Thank you. We will now start the Q&A session, and we are happy to take your questions. [Operator Instructions]
[Operator Instructions] First question comes from the line of Guillaume Delmas with Bank of America.
A couple of questions from me. The first one is on tesa. You've revised down your FY '19 organic sales growth outlook to 1% to 2%. Now given that you've achieved 1.2% in the first 9 months of the year, it seems your guidance implies a return to a slight positive organic sales growth in Q4. So just wondering what underpins your confidence in tesa's ability to return to positive growth. Is it down to a pickup in market growth? Or do you expect some share gains in the fourth quarter? And then my second question is on NIVEA. You're now 9 months into your new strategy of emphasizing white space development, reaccelerating in skin so it can grow as fast or even faster.
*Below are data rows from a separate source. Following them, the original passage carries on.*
theorem witness_ArbitrationRetried :
    (twPolling 0).twServes = true ∧ (twPolling 0).twc.queue = (7, 5) :: [] ∧
    (par [(0x1206, 1)] (twPolling 0)).twc.retries < (par [(0x1206, 1)] (twPolling 0)).pn 0x1206 ∧
    (par [(0x1206, 1)] (twPolling 1)).pn 0x1206 ≤ (par [(0x1206, 1)] (twPolling 1)).twc.retries := by decide +kernel

theorem witness_ControllerSlots :
    (let s := par [(0x1235, 2 ^ 31)] run
     7 < 8 ∧ s.pn (0x1220 + 3 * 7) = 2 ^ 31 ∧ s.twc.slots[7]? = some ({} : TwSlot) ∧ s.twServes = true ∧ (2 ^ 31).testBit 31 = true ∧
       (2 ^ 31).testBit 30 = false ∧ s.twTurn 7 = true ∧ s.twTurn 8 = true ∧
       ({ s with twc := { s.twc with due := some (s.time.now / 1000, 7) } } : State).twTurn 7 = false ∧ s.twc.queue.length < s.qDepth 56 ∧
       s.qDepth 56 ≤ (List.replicate 16 ((0, 0) : Nat × Nat)).length) ∧
    ((twPolling 0).twc.queue = (7, 5) :: [] ∧ (zs 1).length = 2 ^ bits (2 ^ 31) 27 26) := by decide +kernel

/-- A packet's header with its CRC. -/
def header (op tag flags len : Nat) : List Byte :=
  let h := leBytes 2 op ++ leBytes 2 tag ++ [BitVec.ofNat 8 flags, 1] ++ leBytes 2 len ++ [0, 0]
  h ++ leBytes 2 (crc16 h)

/-- A packet being stored. -/
def stored (flags : Nat) : Cmd := { port := .spi, opcode := 1, tag := 1, flags := flags, payload := [] }

theorem witness_PacketsWritten :
    run.portUp = true ∧ (zs 11).length < 12 ∧ field ([1] ++ zs 11) 10 2 ≠ crc16 (([1] ++ zs 11 : List Byte).take 10) ∧
    (let b := header 1 1 0 4097
     12 ≤ b.length ∧ field b 10 2 = crc16 (b.take 10) ∧ 4096 < field b 6 2) ∧
    (let b := header 1 1 0 0 ++ zs 4
     field b 10 2 = crc16 (b.take 10) ∧ field b 6 2 ≤ 4096 ∧ b.length = 16 + field b 6 2 ∧ (parseCmd .spi b).crcOk = true ∧
       run.port.storing = none ∧ run.port.slotsUsed < 32 ∧ run.port.refusals < 8 ∧
       ({ run.port with storing := some (stored 0) } : PortState).storing ≠ none ∧
       32 ≤ ({ run.port with slotsUsed := 32 } : PortState).slotsUsed) ∧
    (stored 1).port = .spi ∧ (stored 1).flags % 2 = 1 ∧ run.port.q0.length < run.qDepth 0 ∧ run.qDepth 0 ≤ (List.replicate 32 (stored 1)).length ∧
    (stored 0).flags % 2 = 0 ∧ run.port.q1.length < run.qDepth 1 ∧
    (let t : State := { run with time := { run.time with starts := 1 }, port := { run.port with q0 := [stored 1] } }
     t.time.quiesced = false ∧ t.time.starts = 1 ∧ t.port.q0 = [stored 1] ∧ t.port.q1 = [] ∧ t.port.q2 = [] ∧ t.port.q3 = []) ∧
    ({ run.time with quiesced := true } : TimeState).quiesced = true := by decide +kernel

/-- A packet that leaves. -/
def leaving : OutPacket := { opcode := 1, tag := 1, isReply := true, payload := [] }

theorem witness_PacketsRead :
    run.portUp = true ∧ run.port.out.slots = [] ∧ 15 < leaving.bytes.length ∧ leaving.bytes.length ≤ 16 ∧
    ([] : List OutPacket).length < 32 ∧ run.port.out.waiting = [] ∧ 2 ^ 24 - 1 < 2 ^ 24 ∧
    Memory.read [(bankAddr 20 (2 * 262144 - 1), 5)] (bankAddr 20 (2 * 262144 - 1)) ≠ Memory.blank ∧
    (0x02 : Byte).toNat % 128 ∉ [0x01, 0x05, 0x0A, 0x0B, 0x0C] := by decide +kernel

theorem witness_HostRegisters :
    run.portUp = true ∧ (∀ r ∈ run.router, r.pending &&& 0x60 = 0) ∧
    (let l := setAt run.router 255 { pending := 0x40 }
     l[255]? = some { pending := 0x40 } ∧ ((0x40 : Byte) &&& 0x60 ≠ 0) ∧
       ∀ j, j < 255 → (l[j]?).all (fun q => q.pending &&& 0x60 == 0) = true) := by decide +kernel

/-- CAN channel 2 in FD mode with the command channel on it. -/
def canOn : State :=
  let s := par [(0x0F04, 2 ^ 31), (0x0F10, 2), (0x0F11, 0x123)] run
  { s with can := setAt s.can 2 { state := 0 } }

/-- A first packet's reassembly. -/
def halfway : Reassembly := { bytes := header 1 1 0 0, next := 1, active := true }

theorem witness_CanCommandSegments :
    canOn.transport .can = true ∧ canOn.canUp canOn.cmdCh = true ∧ canOn.port.q2.length < canOn.qDepth 2 ∧
    canOn.port.reasm.active = false ∧
    (let d := header 1 1 0 0 ++ zs 4
     12 ≤ d.length ∧ field d 10 2 = crc16 (d.take 10) ∧ field d 6 2 ≤ 4096) ∧
    halfway.active = true ∧ 12 ≤ halfway.bytes.length ∧ (0x41 : Byte).getLsbD 7 = false ∧ (0x41 : Byte).toNat % 64 = halfway.next ∧
    (0x41 : Byte).getLsbD 6 = true ∧ (0x01 : Byte).getLsbD 6 = false ∧ canOn.canMode canOn.cmdCh = 2 ∧ 64 ≤ (zs 63).length + 1 ∧
    (zs 62).length + 1 < 64 ∧ (0x02 : Byte).toNat % 64 ≠ halfway.next := by decide +kernel

theorem witness_CanReception :
    lengthOk true 9 = false ∧ lengthOk true 64 = true ∧ canOn.canUp 2 = true ∧ canOn.canMode 2 = 2 ∧
    canOn.can[2]? = some { state := 0 } ∧
    (canOn.rxClass 2 { id := 0x7FF, data := [] } = none ∧ canOn.sys.mode ≠ .loader ∧
      canOn.rxClass 2 { id := 0x123, data := [] } = some 0) ∧
    ((List.replicate 4 ([] : List RxDesc)).getD 0 []).length < canOn.qDepth (20 + 8 * 2 + 0) ∧
    canOn.qDepth (20 + 8 * 2 + 0) ≤ (List.replicate 64 ({ frame := { id := 0, data := [] }, stamp := 0 } : RxDesc)).length := by
  decide +kernel

/-- A segment to transmit. -/
def txd (dl : Option Nat) : TxDesc := { frame := { id := 0x124, data := [] }, kind := .segment, deadline := dl }

theorem witness_CanTransmission :
    canOn.canUp 2 = true ∧ canOn.feed.commit = none ∧ ({ canOn.feed with commit := some 2 } : FeedState).commit ≠ none ∧
    (let k : CanState := { state := 0, tec := 128, rec' := 127, tx := setAt (List.replicate 4 []) 3 [txd none] }
     k.offered 0 = some 3 ∧ k.tx[3]? = some (txd none :: []) ∧ k.state = 0 ∧ k.tec ≤ 128 ∧ k.rec' ≤ 127) ∧
    (let q := [txd none, txd (some 9)]
     q[1]? = some (txd (some 9)) ∧ (txd (some 9)).deadline = some 9) := by decide +kernel

theorem witness_CanErrorStates :
    canOn.canRuns 2 = true ∧ canOn.can[2]? = some { state := 0 } ∧
    (let k : CanState := { state := 0, tec := 127, rec' := 119 }
     k.tec ≤ 127 ∧ k.rec' + 8 ≤ 127 ∧ k.offered (1000 * canOn.time.now) = none ∧ k.tec + 0 ≤ 127 ∧ k.rec' ≤ 127) ∧
    (let k : CanState := { state := 0, tec := 248, rec' := 127 }
     127 < k.rec' + 1 ∧ k.rec' + 8 ≤ 255 ∧ k.offered (1000 * canOn.time.now) = none ∧ 255 < k.tec + 8) ∧
    (let k : CanState := { state := 0, tx := [[txd none], [], [], []] }
     k.offered (1000 * canOn.time.now) = some 0 ∧ k.tx[0]? = some (txd none :: []) ∧ k.tec + 8 ≤ 127 ∧ k.rec' ≤ 127) ∧
    canOn.pn 0x0F01 ≠ 65535 ∧
    (let k : CanState := { state := 2, recovering := true, tx := [[txd (some 0)], [], [], []] }
     k.recovering = true ∧ ∀ q ∈ k.tx, ∀ d ∈ q, d.deadline = some 0 ∧ canOn.time.now ≤ 0) ∧
    (({} : CanState).heard = false ∧ ({} : CanState).swapped = false) := by decide +kernel
/-! ## Hypotheses of the statements about network time, dispatch and the feeds -/

/-- Channel 2 is the segment channel; the module is its master or follower. -/
def netOn (r : NtRole) (st : Nat) : State :=
  let s := par [(0x0F04, 2 ^ 31), (0x1001, 2), (0x1002, 2), (0x1003, 3), (0x1004, 100), (0x1009, 60), (0x1101, 2), (0x1102, 1), (0x1103, 5)] run
  { s with can := setAt s.can 2 { state := 0 }, clock := { segment := r, state := st } }

/-- A SYNC heard on it. -/
def heard (e : Nat) : SyncHeard := { channel := 2, seq := 9, flags := 0, epoch := e, master := 0x101, high := 0, capture := 0 }

theorem witness_NetworkTimePairs :
    (let s := netOn .master 0
     s.sys.mode ≠ .loader ∧ s.canRuns 2 = true ∧ s.masterOn 2 = true ∧ s.feed.commit = none ∧ 2 < s.can.length ∧
       ((s.canOf 2).tx.getD 0 []).length < s.qDepth (16 + 8 * 2) ∧ (s.canOf 2).tx.length = 4 ∧
       s.qDepth (16 + 8 * 2) ≤ (List.replicate 32 (txd none)).length) ∧
    (let s := netOn .follower 0
     s.canUp 2 = true ∧ s.pn 0x1001 ≠ 0 ∧ s.followCh = some 2 ∧ (zs 8).length = 8 ∧
       field (zs 8) 0 1 ≠ (heard 0).seq ∧ field ([9] ++ zs 7) 0 1 = (heard 0).seq ∧ s.masterFits (heard 0) = true ∧ s.clock.state = 0 ∧
       (heard 0).channel = 2 ∧ 1000 * s.time.now ≤ (heard 0).capture + 500000 * s.pn 0x1004 ∧
       ¬ 1000 * (10 ^ 9) ≤ (heard 0).capture + 500000 * s.pn 0x1004) ∧
    (let s := { netOn .follower 2 with clock := { (netOn .follower 2).clock with masterEpoch := some 3 } }
     s.clock.state ≠ 0 ∧ (s.pairResidual (heard 3) 100000).natAbs ≤ 100000 + s.pn 0x1007 ∧ s.clock.masterEpoch = some (heard 3).epoch) := by
  decide +kernel

theorem witness_NetworkTimeStates :
    (∀ st ∈ [0, 1, 2, 3], (netOn .follower st).alive = true ∧ (netOn .follower st).ntOwn = false ∧ (netOn .follower st).clock.state = st) ∧
    (let s := { netOn .follower 3 with time := { now := 60000000, opSec := 86400 } }
     s.clock.lastPair + 3000 * s.pn 0x1004 ≤ s.time.now ∧ s.clock.lastPair + 1000000 * s.pn 0x1009 ≤ s.time.now ∧
       s.silt.corrAt + 86400 ≤ s.time.opSec) := by decide +kernel

/-- A module of tier 2 in cycle 7 with strand 0 connected at 800 V. -/
def disp (d : DispState) : State :=
  let s := netOn .follower 2
  { s with disp := { d with cycle := 7 }, hv := { s.hv with strands := setAt s.hv.strands 0 { voltage := some 800000, connected := true } } }

theorem witness_DispatchCycle :
    (disp {}).dispatches = true ∧ (disp {}).feed.commit = none ∧ ({ (disp {}).feed with commit := some 2 } : FeedState).commit ≠ none ∧
    (disp { pendingAlloc := some ((disp {}).cycleNumber, [1, 2, 3, 4]) }).disp.pendingAlloc =
      some ((disp {}).cycleNumber, [1, 2, 3, 4]) ∧ (disp {}).disp.pendingAlloc ≠ some ((disp {}).cycleNumber, [1, 2, 3, 4]) ∧
    (disp {}).connected 1 = false ∧ (disp {}).connected 0 = true ∧ (disp {}).strandPoint 0x20 0 = some 800000 ∧
    (par [(0x1101, 2), (0x1110, 3)] (disp { staleRun := 3 })).pn 0x1110 ≤ 3 ∧ (disp {}).disp.allocStale = false ∧
    (par [(0x1101, 1), (0x1110, 3)] (disp { holderRun := 3 })).topLead = true ∧ (disp {}).disp.noSetpoint = false := by decide +kernel

/-- 64 bytes with a cycle, a first byte of count, a tag and the rest. -/
def fed (cycle count : Nat) (rest : List Byte) : List Byte := padTo 64 (leBytes 2 cycle ++ [BitVec.ofNat 8 count, 0] ++ rest)

theorem witness_DispatchFrames :
    (let s := disp { segLead := some 0x101, trunkLead := some 0x101 }
     s.dispatches = true ∧ (fed 7 0 []).length = 64 ∧ 2 ≤ s.tier ∧ s.canUp s.segCh = true ∧
       field (fed 7 0 (leBytes 4 (s.pn 0x1104))) 4 4 = s.pn 0x1104 ∧ field (fed 7 0 []) 0 2 = s.disp.cycle ∧ (0x102 ≠ s.moduleId) ∧
       field (fed 7 0 (leBytes 4 (s.pn 0x1104 + 1))) 4 4 ≠ s.pn 0x1104 ∧ s.disp.segLead = some 0x101 ∧
       field (fed 8 6 []) 0 2 = (s.disp.cycle + 1) % 65536 ∧ s.disp.duplicate = false ∧
       (let b := fed 8 6 (zs 50 ++ leBytes 2 0x105)
        5 < min 6 (field b 2 1) ∧ field b (4 + 10 * 5) 2 = s.moduleId ∧ ∀ j, j < 5 → field b (4 + 10 * j) 2 ≠ s.moduleId) ∧
       s.disp.segLead ≠ some 0x102) ∧
    (let q := par [(0x0F03, 2 ^ 31), (0x0F04, 2 ^ 31), (0x1002, 2), (0x1003, 1), (0x1101, 3), (0x1102, 1), (0x1103, 5)]
       (disp { trunkLead := some 0x101 })
     let s : State := { q with can := List.replicate 3 { state := 0 } }
     s.dispatches = true ∧ s.tier = 3 ∧ s.canUp s.trunkCh = true ∧ s.disp.trunkLead = some 0x101 ∧
       (let b := fed 8 7 (zs 48 ++ [1])
        6 < min 7 (field b 2 1) ∧ field b (4 + 8 * 6) 1 = s.pn 0x1102 ∧ ∀ j, j < 6 → field b (4 + 8 * j) 1 ≠ s.pn 0x1102) ∧
       s.leadsTrunk = false) := by decide +kernel

theorem witness_ElectionAndAllocation :
    (disp {}).dispatches = true ∧ (disp {}).feed.commit = none ∧ 2 ≤ (disp {}).tier ∧
    (let s := par [(0x1101, 3), (0x1102, 1), (0x1103, 5)] (disp {})
     s.dispatches = true ∧ s.tier = 3 ∧ s.leadsTrunk = false ∧ s.leadsSegment = false) ∧
    (let s := par [(0x1101, 1), (0x1108, 5)] (disp {})
     s.dispatches = true ∧ s.tier = 1 ∧ s.disp.duplicate = false ∧ s.ownSetpoint = some 0) := by decide +kernel

/-- The module on feed A with feed B standing by. -/
def onFeed (f : FeedState) : State := { run with feed := f }

theorem witness_FeedHandover :
    (let f : FeedState := { active := some .a, code := .aActive, standbyOk := true }
     let s := onFeed f
     let u := setFeedMv .b (s.pn 0x0201) (setFeedMv .a (s.pn 0x0201 - 1) s)
     s.sys.powered = true ∧ s.feed.commit = none ∧ u.feed.mv .a < s.pn 0x0201 ∧ s.pn 0x0201 ≤ u.feed.mv (otherFeed .a) ∧
       (setFeedMv .b (s.pn 0x0201 - 1) u).feed.mv (otherFeed .a) < s.pn 0x0201 ∧ s.feed.identical = false) ∧
    ((onFeed { active := some .b, code := .single }).feed.code = .single) ∧
    ((onFeed { code := .toA }).feed.code = .toA ∧ (onFeed { code := .toB }).feed.code = .toB) ∧
    (let s := onFeed { code := .holdOnly, barredA := true }
     s.feed.code = .holdOnly ∧ s.feed.starting = none ∧ s.feed.barred .b = false ∧ s.feed.barred .a = true ∧
       s.pn 0x0201 + 1000 ≤ 30000) := by decide +kernel

theorem witness_FeedJudgement :
    (onFeed { active := some .b, code := .bActive }).sys.powered = true ∧ (onFeed { active := some .b }).feed.commit = none ∧
    (onFeed { active := some .b }).feed.judged = false ∧ (onFeed { judged := true }).feed.judged = true ∧
    FeedCode.bActive ≠ .toA ∧ FeedCode.bActive ≠ .toB ∧
    (let f : FeedState := { active := some (otherFeed .a), judged := true, code := .bActive }
     f.active = some (otherFeed .a) ∧ f.code = activeCode (otherFeed .a) false) := by decide +kernel

/-- The same with an hour as the period of the proof test, at an instant. -/
def proofHour (f : FeedState) (now : Nat) : State :=
  let s := par [(0x0204, 1)] (onFeed f)
  { s with time := { s.time with now := now } }

theorem witness_FeedProofTest :
    (let f : FeedState := { active := some .a, code := .aActive, standbyOk := true, holdMv := 30000 }
     let s := proofHour f 3600000000
     s.sys.ready = true ∧ s.opAllowed opProofTest modesFive = true ∧ s.proofStatus = stAccepted ∧ s.time.quiesced = false ∧
       s.pn 0x0204 ≠ 0 ∧ s.feed.proofRetry = false ∧ s.feed.proofAt + s.pn 0x0204 * 3600 * 1000000 ≤ s.time.now ∧
       ¬ s.feed.proofAt + s.pn 0x0204 * 3600 * 1000000 ≤ (proofHour f 3599999999).time.now) ∧
    (let s := proofHour { code := .holdOnly, proofRetry := true, proofTried := 5 } 60000005
     s.proofStatus ≠ stAccepted ∧ s.feed.proofRetry = true ∧ s.feed.proofTried + 60 * 1000000 ≤ s.time.now) ∧
    (let job : ProofTest := { by' := some .twoWire, since := 10 }
     (onFeed { code := .proof, proof := some job }).feed.proof = some job ∧ job.since + 3000 ≤ 3010 ∧ 3009 < job.since + 3000 ∧
       ¬ (29700 + 300 < (onFeed {}).pn 0x0203 ∧ (onFeed {}).pn 0x0203 ≤ 30000)) := by decide +kernel
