@[simp] theorem advanceSc_par (s : State) : (advanceSc s).par = s.par := rfl
@[simp] theorem advanceSc_active (s : State) : (advanceSc s).active = s.active := rfl
@[simp] theorem advanceSc_len (s : State) : (advanceSc s).len = s.len := rfl
@[simp] theorem advanceSc_buf (s : State) : (advanceSc s).buf = s.buf := rfl
@[simp] theorem advanceSc_rc (s : State) : (advanceSc s).rc = s.rc := rfl
@[simp] theorem advanceSc_sc (s : State) : (advanceSc s).sc = nextCursor s.sc s.len := rfl
@[simp] theorem advanceSc_prd (s : State) : (advanceSc s).prd = s.prd := rfl
@[simp] theorem advanceSc_cns (s : State) : (advanceSc s).cns = s.cns := rfl
@[simp] theorem advanceSc_pin (s : State) : (advanceSc s).pin = s.pin := rfl
@[simp] theorem advanceSc_selAtt (s : State) : (advanceSc s).selAtt = s.selAtt := rfl
@[simp] theorem advanceSc_edge (s : State) : (advanceSc s).edge = s.edge := rfl
@[simp] theorem advanceSc_ssIn (s : State) : (advanceSc s).ssIn = s.ssIn := rfl
@[simp] theorem advanceSc_ssPend (s : State) : (advanceSc s).ssPend = s.ssPend := rfl
@[simp] theorem advanceSc_tcPend (s : State) : (advanceSc s).tcPend = s.tcPend := rfl
@[simp] theorem advanceSc_sr (s : State) : (advanceSc s).sr = s.sr := rfl
@[simp] theorem advanceSc_bitCnt (s : State) : (advanceSc s).bitCnt = s.bitCnt := rfl
@[simp] theorem advanceSc_txReg (s : State) : (advanceSc s).txReg = s.txReg := rfl
@[simp] theorem advanceSc_txValid (s : State) : (advanceSc s).txValid = s.txValid := rfl
@[simp] theorem advanceSc_rxReg (s : State) : (advanceSc s).rxReg = s.rxReg := rfl
@[simp] theorem advanceSc_staleTx (s : State) : (advanceSc s).staleTx = s.staleTx := rfl
@[simp] theorem advanceSc_overrun (s : State) : (advanceSc s).overrun = s.overrun := rfl
@[simp] theorem advanceSc_wcol (s : State) : (advanceSc s).wcol = s.wcol := rfl
@[simp] theorem advanceSc_edgeLost (s : State) : (advanceSc s).edgeLost = s.edgeLost := rfl
@[simp] theorem advanceSc_err (s : State) : (advanceSc s).err = s.err := rfl
@[simp] theorem advanceSc_misoTrace (s : State) : (advanceSc s).misoTrace = s.misoTrace := rfl
@[simp] theorem advanceSc_consumeTrace (s : State) : (advanceSc s).consumeTrace = s.consumeTrace := rfl
@[simp] theorem advanceSc_rdTrace (s : State) : (advanceSc s).rdTrace = s.rdTrace := rfl
@[simp] theorem advanceSc_produceTrace (s : State) : (advanceSc s).produceTrace = s.produceTrace := rfl
@[simp] theorem advanceSc_labels (s : State) : (advanceSc s).labels = s.labels := rfl
@[simp] theorem advanceSc_given (s : State) : (advanceSc s).given = s.given := rfl
@[simp] theorem advanceSc_drawNo (s : State) : (advanceSc s).drawNo = s.drawNo := rfl

@[simp] theorem loadTx_par (v : Byte) (s : State) : (loadTx v s).par = s.par := rfl
@[simp] theorem loadTx_active (v : Byte) (s : State) : (loadTx v s).active = s.active := rfl
@[simp] theorem loadTx_len (v : Byte) (s : State) : (loadTx v s).len = s.len := rfl
@[simp] theorem loadTx_buf (v : Byte) (s : State) : (loadTx v s).buf = s.buf := rfl
@[simp] theorem loadTx_rc (v : Byte) (s : State) : (loadTx v s).rc = s.rc := rfl
@[simp] theorem loadTx_sc (v : Byte) (s : State) : (loadTx v s).sc = s.sc := rfl
@[simp] theorem loadTx_prd (v : Byte) (s : State) : (loadTx v s).prd = s.prd := rfl
@[simp] theorem loadTx_cns (v : Byte) (s : State) : (loadTx v s).cns = s.cns := rfl
@[simp] theorem loadTx_pin (v : Byte) (s : State) : (loadTx v s).pin = s.pin := rfl
@[simp] theorem loadTx_selAtt (v : Byte) (s : State) : (loadTx v s).selAtt = s.selAtt := rfl
@[simp] theorem loadTx_edge (v : Byte) (s : State) : (loadTx v s).edge = s.edge := rfl
@[simp] theorem loadTx_ssIn (v : Byte) (s : State) : (loadTx v s).ssIn = s.ssIn := rfl
@[simp] theorem loadTx_ssPend (v : Byte) (s : State) : (loadTx v s).ssPend = s.ssPend := rfl
@[simp] theorem loadTx_tcPend (v : Byte) (s : State) : (loadTx v s).tcPend = s.tcPend := rfl
@[simp] theorem loadTx_sr (v : Byte) (s : State) : (loadTx v s).sr = s.sr := rfl
@[simp] theorem loadTx_bitCnt (v : Byte) (s : State) : (loadTx v s).bitCnt = s.bitCnt := rfl
@[simp] theorem loadTx_txReg (v : Byte) (s : State) : (loadTx v s).txReg = v := rfl
@[simp] theorem loadTx_txValid (v : Byte) (s : State) : (loadTx v s).txValid = true := rfl
@[simp] theorem loadTx_rxReg (v : Byte) (s : State) : (loadTx v s).rxReg = s.rxReg := rfl
@[simp] theorem loadTx_staleTx (v : Byte) (s : State) : (loadTx v s).staleTx = s.staleTx := rfl
@[simp] theorem loadTx_overrun (v : Byte) (s : State) : (loadTx v s).overrun = s.overrun := rfl
@[simp] theorem loadTx_wcol (v : Byte) (s : State) : (loadTx v s).wcol = s.wcol := rfl
@[simp] theorem loadTx_edgeLost (v : Byte) (s : State) : (loadTx v s).edgeLost = s.edgeLost := rfl
@[simp] theorem loadTx_err (v : Byte) (s : State) : (loadTx v s).err = s.err := rfl
@[simp] theorem loadTx_misoTrace (v : Byte) (s : State) : (loadTx v s).misoTrace = s.misoTrace := rfl
@[simp] theorem loadTx_consumeTrace (v : Byte) (s : State) : (loadTx v s).consumeTrace = s.consumeTrace := rfl
@[simp] theorem loadTx_rdTrace (v : Byte) (s : State) : (loadTx v s).rdTrace = s.rdTrace := rfl
@[simp] theorem loadTx_produceTrace (v : Byte) (s : State) : (loadTx v s).produceTrace = s.produceTrace := rfl
@[simp] theorem loadTx_labels (v : Byte) (s : State) : (loadTx v s).labels = s.labels := rfl
@[simp] theorem loadTx_given (v : Byte) (s : State) : (loadTx v s).given = s.given := rfl
@[simp] theorem loadTx_drawNo (v : Byte) (s : State) : (loadTx v s).drawNo = s.drawNo := rfl

@[simp] theorem dropTx_par (s : State) : (dropTx s).par = s.par := rfl
@[simp] theorem dropTx_active (s : State) : (dropTx s).active = s.active := rfl
@[simp] theorem dropTx_len (s : State) : (dropTx s).len = s.len := rfl
@[simp] theorem dropTx_buf (s : State) : (dropTx s).buf = s.buf := rfl
@[simp] theorem dropTx_rc (s : State) : (dropTx s).rc = s.rc := rfl
@[simp] theorem dropTx_sc (s : State) : (dropTx s).sc = s.sc := rfl
@[simp] theorem dropTx_prd (s : State) : (dropTx s).prd = s.prd := rfl
@[simp] theorem dropTx_cns (s : State) : (dropTx s).cns = s.cns := rfl
@[simp] theorem dropTx_pin (s : State) : (dropTx s).pin = s.pin := rfl
@[simp] theorem dropTx_selAtt (s : State) : (dropTx s).selAtt = s.selAtt := rfl
@[simp] theorem dropTx_edge (s : State) : (dropTx s).edge = s.edge := rfl
@[simp] theorem dropTx_ssIn (s : State) : (dropTx s).ssIn = s.ssIn := rfl
@[simp] theorem dropTx_ssPend (s : State) : (dropTx s).ssPend = s.ssPend := rfl
@[simp] theorem dropTx_tcPend (s : State) : (dropTx s).tcPend = s.tcPend := rfl
@[simp] theorem dropTx_sr (s : State) : (dropTx s).sr = s.sr := rfl
@[simp] theorem dropTx_bitCnt (s : State) : (dropTx s).bitCnt = s.bitCnt := rfl
@[simp] theorem dropTx_txReg (s : State) : (dropTx s).txReg = s.txReg := rfl
@[simp] theorem dropTx_txValid (s : State) : (dropTx s).txValid = s.txValid := rfl
@[simp] theorem dropTx_rxReg (s : State) : (dropTx s).rxReg = s.rxReg := rfl
@[simp] theorem dropTx_staleTx (s : State) : (dropTx s).staleTx = s.staleTx := rfl
@[simp] theorem dropTx_overrun (s : State) : (dropTx s).overrun = s.overrun := rfl
@[simp] theorem dropTx_wcol (s : State) : (dropTx s).wcol = true := rfl
@[simp] theorem dropTx_edgeLost (s : State) : (dropTx s).edgeLost = s.edgeLost := rfl
@[simp] theorem dropTx_err (s : State) : (dropTx s).err = s.err := rfl
@[simp] theorem dropTx_misoTrace (s : State) : (dropTx s).misoTrace = s.misoTrace := rfl
@[simp] theorem dropTx_consumeTrace (s : State) : (dropTx s).consumeTrace = s.consumeTrace := rfl
@[simp] theorem dropTx_rdTrace (s : State) : (dropTx s).rdTrace = s.rdTrace := rfl
@[simp] theorem dropTx_produceTrace (s : State) : (dropTx s).produceTrace = s.produceTrace := rfl
@[simp] theorem dropTx_labels (s : State) : (dropTx s).labels = s.labels := rfl
@[simp] theorem dropTx_given (s : State) : (dropTx s).given = s.given := rfl
@[simp] theorem dropTx_drawNo (s : State) : (dropTx s).drawNo = s.drawNo := rfl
Then personal care is also about improving price mix. The brand achieved 3% organic sales in the first 9 months against a challenging backdrop. I think you mentioned a slowdown in recent months. So my question here is what do you think -- or where do you think you're ahead of plan relative to your strategy you laid out in early March? And what are the areas where you feel you're slightly behind and you're finding may be more challenging than initially anticipated?
Thank you for the questions. I will take the tesa one. Yes, indeed, we are guiding for a positive -- slightly positive growth in the last quarter of the year and specifically due to the fact that, first, we have a good competitive performance in the market indeed. Second, our fourth quarter of last year has a fairly, I would say, easy comp. And thirdly, already what we're seeing so far in the fourth quarter is that we have a good order pipeline from the Direct Industries. So we're still fairly confident on the fact that we will have a positive growth. On top of that, we are seeing the second segment, which is the trade market, which is also a large segment within tesa, [ to date ] we have had a rather good growth, resilient growth and performing better than market. So that is what is underpinning our confidence in a positive fourth quarter.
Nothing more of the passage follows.